• [Data to examine]:
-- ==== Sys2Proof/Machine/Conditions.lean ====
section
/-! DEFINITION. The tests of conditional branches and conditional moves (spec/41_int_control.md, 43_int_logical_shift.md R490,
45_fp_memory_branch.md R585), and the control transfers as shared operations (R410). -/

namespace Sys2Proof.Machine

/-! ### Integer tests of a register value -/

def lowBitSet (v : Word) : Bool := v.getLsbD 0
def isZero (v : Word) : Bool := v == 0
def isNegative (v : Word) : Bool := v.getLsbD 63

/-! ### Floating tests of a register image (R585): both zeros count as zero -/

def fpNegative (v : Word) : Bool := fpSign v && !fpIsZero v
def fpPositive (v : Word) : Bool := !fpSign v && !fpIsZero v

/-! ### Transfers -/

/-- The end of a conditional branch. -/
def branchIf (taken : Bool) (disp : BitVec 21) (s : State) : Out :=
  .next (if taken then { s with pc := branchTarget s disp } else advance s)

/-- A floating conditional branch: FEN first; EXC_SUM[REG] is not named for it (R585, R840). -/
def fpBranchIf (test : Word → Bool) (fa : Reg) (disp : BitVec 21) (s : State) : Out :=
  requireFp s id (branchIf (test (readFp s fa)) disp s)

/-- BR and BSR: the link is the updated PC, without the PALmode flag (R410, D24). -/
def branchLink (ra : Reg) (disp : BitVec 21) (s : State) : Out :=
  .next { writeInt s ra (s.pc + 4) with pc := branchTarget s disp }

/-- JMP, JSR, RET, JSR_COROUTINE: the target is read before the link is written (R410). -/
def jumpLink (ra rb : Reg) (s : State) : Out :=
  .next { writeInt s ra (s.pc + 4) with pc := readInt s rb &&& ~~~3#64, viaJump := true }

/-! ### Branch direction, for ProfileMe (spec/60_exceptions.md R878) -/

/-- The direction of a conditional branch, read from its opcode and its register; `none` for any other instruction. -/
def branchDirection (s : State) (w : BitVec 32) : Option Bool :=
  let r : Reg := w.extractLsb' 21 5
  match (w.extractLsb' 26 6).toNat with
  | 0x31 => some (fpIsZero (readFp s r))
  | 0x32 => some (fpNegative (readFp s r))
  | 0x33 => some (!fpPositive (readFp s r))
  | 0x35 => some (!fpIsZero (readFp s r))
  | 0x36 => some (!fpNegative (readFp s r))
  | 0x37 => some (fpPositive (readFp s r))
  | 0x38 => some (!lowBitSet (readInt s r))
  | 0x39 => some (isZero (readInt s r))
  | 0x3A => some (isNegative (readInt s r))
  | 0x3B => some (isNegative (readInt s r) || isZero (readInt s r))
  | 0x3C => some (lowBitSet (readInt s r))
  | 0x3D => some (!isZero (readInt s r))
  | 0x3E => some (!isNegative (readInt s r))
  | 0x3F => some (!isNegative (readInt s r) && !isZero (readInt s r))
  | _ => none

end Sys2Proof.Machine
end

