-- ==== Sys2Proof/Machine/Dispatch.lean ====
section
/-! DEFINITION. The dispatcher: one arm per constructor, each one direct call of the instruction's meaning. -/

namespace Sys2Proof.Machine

---

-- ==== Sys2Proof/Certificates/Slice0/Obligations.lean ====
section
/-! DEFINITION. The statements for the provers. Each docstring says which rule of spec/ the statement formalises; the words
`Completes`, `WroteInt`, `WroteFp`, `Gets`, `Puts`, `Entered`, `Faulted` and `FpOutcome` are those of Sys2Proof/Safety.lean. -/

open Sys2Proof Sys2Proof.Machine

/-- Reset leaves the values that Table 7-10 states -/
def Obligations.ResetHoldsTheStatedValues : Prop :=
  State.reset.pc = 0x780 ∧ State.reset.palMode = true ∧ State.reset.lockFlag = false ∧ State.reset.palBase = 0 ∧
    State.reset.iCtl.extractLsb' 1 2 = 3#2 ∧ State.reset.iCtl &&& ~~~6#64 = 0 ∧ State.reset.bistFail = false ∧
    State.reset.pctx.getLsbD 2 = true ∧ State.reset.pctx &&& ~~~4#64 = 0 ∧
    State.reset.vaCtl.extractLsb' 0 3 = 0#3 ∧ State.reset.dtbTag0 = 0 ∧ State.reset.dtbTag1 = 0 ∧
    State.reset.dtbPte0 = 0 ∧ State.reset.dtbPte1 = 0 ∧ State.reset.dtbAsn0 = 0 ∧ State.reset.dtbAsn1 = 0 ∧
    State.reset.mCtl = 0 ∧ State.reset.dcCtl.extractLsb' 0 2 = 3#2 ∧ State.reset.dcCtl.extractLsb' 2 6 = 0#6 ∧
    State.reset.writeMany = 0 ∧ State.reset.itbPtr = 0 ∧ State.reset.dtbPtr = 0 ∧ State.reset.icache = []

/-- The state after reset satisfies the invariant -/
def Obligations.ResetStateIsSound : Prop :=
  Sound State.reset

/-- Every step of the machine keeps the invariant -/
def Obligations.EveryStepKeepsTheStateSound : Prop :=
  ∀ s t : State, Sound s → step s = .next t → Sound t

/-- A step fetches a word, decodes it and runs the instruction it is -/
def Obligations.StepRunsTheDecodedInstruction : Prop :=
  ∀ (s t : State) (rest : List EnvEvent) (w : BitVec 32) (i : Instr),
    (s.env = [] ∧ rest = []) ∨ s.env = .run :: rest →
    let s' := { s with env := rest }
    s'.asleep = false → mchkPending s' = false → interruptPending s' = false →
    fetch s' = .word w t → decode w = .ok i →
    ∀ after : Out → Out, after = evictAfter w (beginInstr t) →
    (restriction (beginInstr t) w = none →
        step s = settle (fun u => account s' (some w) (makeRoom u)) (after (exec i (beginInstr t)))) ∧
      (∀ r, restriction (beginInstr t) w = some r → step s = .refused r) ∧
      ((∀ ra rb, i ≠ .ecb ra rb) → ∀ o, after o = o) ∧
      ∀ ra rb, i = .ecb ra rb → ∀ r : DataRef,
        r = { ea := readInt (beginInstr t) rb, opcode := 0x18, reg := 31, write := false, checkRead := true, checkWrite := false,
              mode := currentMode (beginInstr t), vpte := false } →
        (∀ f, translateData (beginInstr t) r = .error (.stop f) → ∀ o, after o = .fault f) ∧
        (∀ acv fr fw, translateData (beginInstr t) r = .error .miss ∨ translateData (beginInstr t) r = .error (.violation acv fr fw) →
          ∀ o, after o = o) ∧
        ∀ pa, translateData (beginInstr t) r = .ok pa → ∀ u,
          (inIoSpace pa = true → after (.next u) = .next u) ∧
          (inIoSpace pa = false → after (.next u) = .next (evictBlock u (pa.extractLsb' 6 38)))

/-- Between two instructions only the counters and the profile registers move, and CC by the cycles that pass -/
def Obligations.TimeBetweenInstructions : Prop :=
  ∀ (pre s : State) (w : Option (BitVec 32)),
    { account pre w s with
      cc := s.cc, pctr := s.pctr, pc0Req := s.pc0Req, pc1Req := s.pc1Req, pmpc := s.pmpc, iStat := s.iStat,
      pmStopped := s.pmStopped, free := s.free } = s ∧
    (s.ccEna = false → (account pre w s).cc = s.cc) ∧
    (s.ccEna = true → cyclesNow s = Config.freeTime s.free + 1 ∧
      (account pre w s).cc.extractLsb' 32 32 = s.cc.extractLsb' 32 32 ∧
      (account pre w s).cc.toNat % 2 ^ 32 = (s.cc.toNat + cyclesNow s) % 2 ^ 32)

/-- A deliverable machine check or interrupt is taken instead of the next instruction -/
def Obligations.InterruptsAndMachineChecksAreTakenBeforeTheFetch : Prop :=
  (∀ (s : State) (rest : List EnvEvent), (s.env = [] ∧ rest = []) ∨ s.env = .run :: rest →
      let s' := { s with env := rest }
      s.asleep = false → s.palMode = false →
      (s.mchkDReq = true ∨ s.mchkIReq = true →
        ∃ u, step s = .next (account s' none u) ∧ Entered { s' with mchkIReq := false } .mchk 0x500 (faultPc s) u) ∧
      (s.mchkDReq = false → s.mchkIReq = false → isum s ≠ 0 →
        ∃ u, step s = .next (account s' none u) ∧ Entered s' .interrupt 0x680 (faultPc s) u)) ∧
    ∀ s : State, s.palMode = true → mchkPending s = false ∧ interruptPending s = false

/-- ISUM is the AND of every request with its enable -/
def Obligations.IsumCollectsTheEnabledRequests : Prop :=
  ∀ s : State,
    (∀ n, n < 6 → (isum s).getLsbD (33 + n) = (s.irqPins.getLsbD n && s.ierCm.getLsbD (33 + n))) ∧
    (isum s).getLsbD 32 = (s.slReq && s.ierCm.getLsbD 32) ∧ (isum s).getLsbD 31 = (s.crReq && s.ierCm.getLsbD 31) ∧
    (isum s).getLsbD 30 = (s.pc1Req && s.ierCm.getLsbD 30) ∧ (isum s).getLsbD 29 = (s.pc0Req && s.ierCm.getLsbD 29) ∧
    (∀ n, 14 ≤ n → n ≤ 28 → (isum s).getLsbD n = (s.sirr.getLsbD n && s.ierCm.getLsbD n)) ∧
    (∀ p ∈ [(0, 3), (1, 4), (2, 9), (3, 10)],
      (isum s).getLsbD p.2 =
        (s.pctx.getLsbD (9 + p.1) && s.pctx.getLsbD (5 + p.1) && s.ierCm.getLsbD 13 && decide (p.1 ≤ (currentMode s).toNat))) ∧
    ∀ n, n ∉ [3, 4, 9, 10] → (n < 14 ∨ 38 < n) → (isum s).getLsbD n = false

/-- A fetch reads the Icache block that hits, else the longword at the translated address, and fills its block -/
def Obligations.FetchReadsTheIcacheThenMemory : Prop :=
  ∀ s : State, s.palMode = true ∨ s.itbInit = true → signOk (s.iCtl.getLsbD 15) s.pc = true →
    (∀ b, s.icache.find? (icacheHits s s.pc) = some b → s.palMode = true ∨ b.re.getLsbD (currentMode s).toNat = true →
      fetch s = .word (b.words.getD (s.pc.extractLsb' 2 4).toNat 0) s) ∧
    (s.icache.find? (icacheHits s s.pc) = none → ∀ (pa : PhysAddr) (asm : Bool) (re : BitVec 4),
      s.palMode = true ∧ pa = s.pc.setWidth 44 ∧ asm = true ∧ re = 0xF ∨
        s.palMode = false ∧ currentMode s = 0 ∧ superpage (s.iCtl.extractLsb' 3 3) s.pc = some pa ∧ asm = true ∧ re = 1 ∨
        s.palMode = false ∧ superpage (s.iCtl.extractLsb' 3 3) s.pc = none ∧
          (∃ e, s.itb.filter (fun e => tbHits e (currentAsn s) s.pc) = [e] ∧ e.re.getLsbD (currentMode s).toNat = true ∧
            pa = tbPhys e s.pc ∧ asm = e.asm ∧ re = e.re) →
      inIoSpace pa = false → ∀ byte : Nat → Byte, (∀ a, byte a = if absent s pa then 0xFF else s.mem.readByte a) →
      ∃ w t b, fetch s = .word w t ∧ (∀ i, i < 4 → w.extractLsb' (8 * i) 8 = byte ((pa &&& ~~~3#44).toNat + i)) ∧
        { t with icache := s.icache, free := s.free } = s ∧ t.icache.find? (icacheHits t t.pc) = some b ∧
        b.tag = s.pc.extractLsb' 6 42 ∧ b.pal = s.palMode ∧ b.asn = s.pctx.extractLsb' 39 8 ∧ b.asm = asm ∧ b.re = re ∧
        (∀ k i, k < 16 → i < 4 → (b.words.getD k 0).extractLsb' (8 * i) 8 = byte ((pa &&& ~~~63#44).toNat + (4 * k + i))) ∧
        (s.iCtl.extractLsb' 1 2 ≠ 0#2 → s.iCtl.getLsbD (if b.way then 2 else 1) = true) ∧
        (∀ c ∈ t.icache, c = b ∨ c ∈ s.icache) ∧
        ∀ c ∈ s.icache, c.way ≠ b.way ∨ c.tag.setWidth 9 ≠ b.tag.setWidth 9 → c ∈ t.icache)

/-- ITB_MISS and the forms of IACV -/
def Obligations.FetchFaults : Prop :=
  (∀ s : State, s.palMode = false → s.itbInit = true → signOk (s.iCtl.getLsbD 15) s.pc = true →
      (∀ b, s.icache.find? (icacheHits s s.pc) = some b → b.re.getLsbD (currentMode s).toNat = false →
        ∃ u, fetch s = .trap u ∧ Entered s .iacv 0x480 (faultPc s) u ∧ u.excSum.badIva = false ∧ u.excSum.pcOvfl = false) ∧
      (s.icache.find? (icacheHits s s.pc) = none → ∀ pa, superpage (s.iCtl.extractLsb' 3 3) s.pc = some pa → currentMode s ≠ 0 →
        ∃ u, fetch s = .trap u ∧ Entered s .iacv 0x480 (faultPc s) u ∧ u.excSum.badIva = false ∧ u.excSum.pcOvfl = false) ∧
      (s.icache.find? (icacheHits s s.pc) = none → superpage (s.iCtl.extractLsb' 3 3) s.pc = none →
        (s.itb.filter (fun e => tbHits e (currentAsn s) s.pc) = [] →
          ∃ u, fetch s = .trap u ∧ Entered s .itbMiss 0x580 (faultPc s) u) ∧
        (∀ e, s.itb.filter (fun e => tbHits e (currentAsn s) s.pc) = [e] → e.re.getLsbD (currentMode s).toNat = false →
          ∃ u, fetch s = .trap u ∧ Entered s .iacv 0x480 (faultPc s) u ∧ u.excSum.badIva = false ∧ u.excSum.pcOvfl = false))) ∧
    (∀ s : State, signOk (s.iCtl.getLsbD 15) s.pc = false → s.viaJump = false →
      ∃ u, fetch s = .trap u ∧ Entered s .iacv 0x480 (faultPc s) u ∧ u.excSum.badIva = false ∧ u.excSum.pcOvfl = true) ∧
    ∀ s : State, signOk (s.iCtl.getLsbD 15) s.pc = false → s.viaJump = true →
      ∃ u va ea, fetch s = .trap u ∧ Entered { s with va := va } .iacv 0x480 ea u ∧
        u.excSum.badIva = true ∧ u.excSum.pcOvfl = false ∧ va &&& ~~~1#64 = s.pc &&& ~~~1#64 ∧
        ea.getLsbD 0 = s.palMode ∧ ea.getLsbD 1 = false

==

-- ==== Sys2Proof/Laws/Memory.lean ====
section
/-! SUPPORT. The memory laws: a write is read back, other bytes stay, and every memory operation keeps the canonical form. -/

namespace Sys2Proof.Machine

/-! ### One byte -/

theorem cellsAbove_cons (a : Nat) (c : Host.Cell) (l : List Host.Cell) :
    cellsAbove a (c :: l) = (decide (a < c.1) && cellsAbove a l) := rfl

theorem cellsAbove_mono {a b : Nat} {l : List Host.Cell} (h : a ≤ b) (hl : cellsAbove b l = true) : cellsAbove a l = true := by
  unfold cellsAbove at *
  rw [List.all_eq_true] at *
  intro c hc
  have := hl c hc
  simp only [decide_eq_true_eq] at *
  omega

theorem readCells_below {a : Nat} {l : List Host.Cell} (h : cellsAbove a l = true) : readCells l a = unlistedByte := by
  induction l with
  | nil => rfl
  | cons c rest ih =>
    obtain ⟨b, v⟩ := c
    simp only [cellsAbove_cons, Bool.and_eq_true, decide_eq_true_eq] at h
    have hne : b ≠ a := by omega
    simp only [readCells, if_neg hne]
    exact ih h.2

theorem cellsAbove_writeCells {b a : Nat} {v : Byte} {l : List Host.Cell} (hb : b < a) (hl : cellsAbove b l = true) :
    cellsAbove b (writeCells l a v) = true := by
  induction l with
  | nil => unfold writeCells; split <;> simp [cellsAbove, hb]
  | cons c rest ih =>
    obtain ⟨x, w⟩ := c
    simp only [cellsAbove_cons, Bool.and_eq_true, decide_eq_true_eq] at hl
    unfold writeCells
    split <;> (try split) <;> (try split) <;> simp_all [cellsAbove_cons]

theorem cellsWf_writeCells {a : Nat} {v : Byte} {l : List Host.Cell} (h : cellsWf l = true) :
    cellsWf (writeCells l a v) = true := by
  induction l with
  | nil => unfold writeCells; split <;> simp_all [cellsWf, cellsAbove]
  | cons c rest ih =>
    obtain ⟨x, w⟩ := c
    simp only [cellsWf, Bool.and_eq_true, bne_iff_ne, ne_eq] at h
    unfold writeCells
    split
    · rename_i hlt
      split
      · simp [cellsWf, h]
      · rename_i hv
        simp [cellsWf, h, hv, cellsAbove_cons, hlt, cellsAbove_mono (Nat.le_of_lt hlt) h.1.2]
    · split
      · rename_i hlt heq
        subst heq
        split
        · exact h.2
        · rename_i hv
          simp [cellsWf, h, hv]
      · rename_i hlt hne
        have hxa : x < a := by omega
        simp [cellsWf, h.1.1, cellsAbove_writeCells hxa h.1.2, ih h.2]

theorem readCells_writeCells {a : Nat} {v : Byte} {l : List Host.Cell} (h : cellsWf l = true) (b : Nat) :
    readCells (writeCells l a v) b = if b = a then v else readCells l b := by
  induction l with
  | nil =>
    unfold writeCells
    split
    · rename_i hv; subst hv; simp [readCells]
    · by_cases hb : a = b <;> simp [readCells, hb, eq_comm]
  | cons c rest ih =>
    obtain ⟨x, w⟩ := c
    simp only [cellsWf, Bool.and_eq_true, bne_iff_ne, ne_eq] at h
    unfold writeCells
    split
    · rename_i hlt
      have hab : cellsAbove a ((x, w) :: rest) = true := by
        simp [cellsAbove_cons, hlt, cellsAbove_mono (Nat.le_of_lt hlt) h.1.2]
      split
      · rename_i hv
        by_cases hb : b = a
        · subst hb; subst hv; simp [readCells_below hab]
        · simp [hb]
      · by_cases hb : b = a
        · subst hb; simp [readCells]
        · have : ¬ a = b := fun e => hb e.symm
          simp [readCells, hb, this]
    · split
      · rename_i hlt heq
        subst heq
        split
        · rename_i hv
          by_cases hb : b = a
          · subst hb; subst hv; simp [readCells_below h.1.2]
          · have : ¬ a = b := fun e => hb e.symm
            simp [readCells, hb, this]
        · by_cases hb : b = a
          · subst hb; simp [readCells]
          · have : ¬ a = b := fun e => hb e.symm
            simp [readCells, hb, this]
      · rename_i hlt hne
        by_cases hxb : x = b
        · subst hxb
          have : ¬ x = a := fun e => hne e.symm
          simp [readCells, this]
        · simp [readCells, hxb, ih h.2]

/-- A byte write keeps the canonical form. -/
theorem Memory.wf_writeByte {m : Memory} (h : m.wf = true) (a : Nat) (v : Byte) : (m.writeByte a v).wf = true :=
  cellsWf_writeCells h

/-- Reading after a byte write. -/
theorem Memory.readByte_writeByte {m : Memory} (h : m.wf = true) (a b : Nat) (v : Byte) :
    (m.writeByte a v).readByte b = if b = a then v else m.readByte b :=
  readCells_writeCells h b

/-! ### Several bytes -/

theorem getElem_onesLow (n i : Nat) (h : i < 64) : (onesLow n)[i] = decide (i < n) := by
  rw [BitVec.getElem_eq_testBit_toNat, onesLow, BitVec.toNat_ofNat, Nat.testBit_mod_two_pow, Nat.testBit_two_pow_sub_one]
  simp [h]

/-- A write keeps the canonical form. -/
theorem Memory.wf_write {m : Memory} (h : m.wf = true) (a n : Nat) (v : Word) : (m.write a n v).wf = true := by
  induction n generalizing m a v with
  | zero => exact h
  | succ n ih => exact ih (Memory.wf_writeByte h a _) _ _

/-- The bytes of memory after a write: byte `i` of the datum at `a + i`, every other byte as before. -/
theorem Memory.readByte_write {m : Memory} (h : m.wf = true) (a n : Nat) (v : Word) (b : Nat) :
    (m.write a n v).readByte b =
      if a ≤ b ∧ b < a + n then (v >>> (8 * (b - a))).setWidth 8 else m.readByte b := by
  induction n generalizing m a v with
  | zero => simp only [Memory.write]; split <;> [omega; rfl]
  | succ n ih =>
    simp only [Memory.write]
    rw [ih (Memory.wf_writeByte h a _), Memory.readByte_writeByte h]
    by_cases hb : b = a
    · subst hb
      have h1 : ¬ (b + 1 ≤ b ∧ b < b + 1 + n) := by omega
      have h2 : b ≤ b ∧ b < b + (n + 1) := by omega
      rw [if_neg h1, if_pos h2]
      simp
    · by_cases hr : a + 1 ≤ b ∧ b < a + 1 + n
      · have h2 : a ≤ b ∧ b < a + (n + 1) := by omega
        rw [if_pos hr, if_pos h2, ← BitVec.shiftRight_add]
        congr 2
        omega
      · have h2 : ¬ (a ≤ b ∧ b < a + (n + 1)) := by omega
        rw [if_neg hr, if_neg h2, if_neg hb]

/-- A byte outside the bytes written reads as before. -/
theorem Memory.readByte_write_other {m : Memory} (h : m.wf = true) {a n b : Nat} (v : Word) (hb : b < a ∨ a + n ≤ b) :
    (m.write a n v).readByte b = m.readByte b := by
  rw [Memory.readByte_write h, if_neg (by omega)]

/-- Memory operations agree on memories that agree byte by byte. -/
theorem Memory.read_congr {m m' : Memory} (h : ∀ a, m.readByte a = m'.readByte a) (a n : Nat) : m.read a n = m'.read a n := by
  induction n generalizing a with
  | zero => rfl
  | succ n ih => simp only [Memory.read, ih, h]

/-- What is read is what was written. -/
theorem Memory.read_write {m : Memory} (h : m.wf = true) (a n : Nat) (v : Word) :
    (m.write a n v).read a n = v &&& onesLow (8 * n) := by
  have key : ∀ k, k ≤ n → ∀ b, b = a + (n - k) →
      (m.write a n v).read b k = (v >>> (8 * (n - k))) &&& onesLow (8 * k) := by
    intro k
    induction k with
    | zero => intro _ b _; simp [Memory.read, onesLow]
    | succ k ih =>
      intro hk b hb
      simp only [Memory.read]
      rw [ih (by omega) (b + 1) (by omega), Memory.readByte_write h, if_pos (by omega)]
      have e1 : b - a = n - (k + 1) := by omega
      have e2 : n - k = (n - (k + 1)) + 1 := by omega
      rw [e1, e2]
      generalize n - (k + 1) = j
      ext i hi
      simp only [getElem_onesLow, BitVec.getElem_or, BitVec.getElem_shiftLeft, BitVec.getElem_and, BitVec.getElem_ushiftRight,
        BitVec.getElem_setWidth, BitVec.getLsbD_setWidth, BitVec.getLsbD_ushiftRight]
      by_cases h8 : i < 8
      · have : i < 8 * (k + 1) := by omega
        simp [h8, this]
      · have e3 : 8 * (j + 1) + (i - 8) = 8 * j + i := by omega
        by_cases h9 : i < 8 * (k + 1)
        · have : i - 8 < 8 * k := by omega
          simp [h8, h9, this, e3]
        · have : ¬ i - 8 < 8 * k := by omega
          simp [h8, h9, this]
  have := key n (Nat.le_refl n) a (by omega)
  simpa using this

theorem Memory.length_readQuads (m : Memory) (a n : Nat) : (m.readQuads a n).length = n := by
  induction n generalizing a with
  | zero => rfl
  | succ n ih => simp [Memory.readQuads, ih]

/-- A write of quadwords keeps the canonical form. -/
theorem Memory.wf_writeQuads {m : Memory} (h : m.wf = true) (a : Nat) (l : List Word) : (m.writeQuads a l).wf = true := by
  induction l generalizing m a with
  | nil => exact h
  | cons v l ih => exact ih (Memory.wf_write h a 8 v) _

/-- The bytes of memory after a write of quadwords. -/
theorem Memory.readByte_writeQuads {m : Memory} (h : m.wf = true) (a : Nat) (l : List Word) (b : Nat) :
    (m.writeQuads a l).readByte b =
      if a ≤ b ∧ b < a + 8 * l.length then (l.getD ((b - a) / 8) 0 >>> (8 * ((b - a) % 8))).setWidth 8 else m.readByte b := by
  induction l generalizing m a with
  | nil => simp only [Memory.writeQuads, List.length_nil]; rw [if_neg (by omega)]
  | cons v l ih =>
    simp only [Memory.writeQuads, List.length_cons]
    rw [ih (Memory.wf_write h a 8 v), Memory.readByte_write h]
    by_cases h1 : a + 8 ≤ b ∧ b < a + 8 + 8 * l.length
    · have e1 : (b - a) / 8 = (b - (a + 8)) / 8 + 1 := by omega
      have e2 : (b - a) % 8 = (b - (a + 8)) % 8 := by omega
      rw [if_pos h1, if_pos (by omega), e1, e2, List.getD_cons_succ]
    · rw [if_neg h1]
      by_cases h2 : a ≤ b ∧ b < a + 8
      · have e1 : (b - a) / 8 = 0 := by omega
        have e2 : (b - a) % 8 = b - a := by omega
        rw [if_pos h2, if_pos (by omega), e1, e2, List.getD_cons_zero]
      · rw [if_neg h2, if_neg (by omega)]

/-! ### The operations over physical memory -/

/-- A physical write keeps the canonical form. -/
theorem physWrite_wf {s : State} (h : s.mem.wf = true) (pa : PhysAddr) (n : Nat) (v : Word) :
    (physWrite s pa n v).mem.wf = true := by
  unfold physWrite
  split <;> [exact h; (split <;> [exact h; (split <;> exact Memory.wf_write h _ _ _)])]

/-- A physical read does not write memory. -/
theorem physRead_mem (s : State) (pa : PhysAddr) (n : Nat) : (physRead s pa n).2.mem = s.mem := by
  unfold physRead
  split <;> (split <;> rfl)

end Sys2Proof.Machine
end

• [Exercise requirements]: Using the entries above, output exactly the lines between the line holding "def Obligations.EveryStepKeepsTheStateSound : Prop" and the line holding "(inIoSpace pa = true", end lines included, and nothing more.

• [Exercise output]:
def Obligations.EveryStepKeepsTheStateSound : Prop :=
  ∀ s t : State, Sound s → step s = .next t → Sound t

/-- A step fetches a word, decodes it and runs the instruction it is -/
def Obligations.StepRunsTheDecodedInstruction : Prop :=
  ∀ (s t : State) (rest : List EnvEvent) (w : BitVec 32) (i : Instr),
    (s.env = [] ∧ rest = []) ∨ s.env = .run :: rest →
    let s' := { s with env := rest }
    s'.asleep = false → mchkPending s' = false → interruptPending s' = false →
    fetch s' = .word w t → decode w = .ok i →
    ∀ after : Out → Out, after = evictAfter w (beginInstr t) →
    (restriction (beginInstr t) w = none →
        step s = settle (fun u => account s' (some w) (makeRoom u)) (after (exec i (beginInstr t)))) ∧
      (∀ r, restriction (beginInstr t) w = some r → step s = .refused r) ∧
      ((∀ ra rb, i ≠ .ecb ra rb) → ∀ o, after o = o) ∧
      ∀ ra rb, i = .ecb ra rb → ∀ r : DataRef,
        r = { ea := readInt (beginInstr t) rb, opcode := 0x18, reg := 31, write := false, checkRead := true, checkWrite := false,
              mode := currentMode (beginInstr t), vpte := false } →
        (∀ f, translateData (beginInstr t) r = .error (.stop f) → ∀ o, after o = .fault f) ∧
        (∀ acv fr fw, translateData (beginInstr t) r = .error .miss ∨ translateData (beginInstr t) r = .error (.violation acv fr fw) →
          ∀ o, after o = o) ∧
        ∀ pa, translateData (beginInstr t) r = .ok pa → ∀ u,
          (inIoSpace pa = true → after (.next u) = .next u) ∧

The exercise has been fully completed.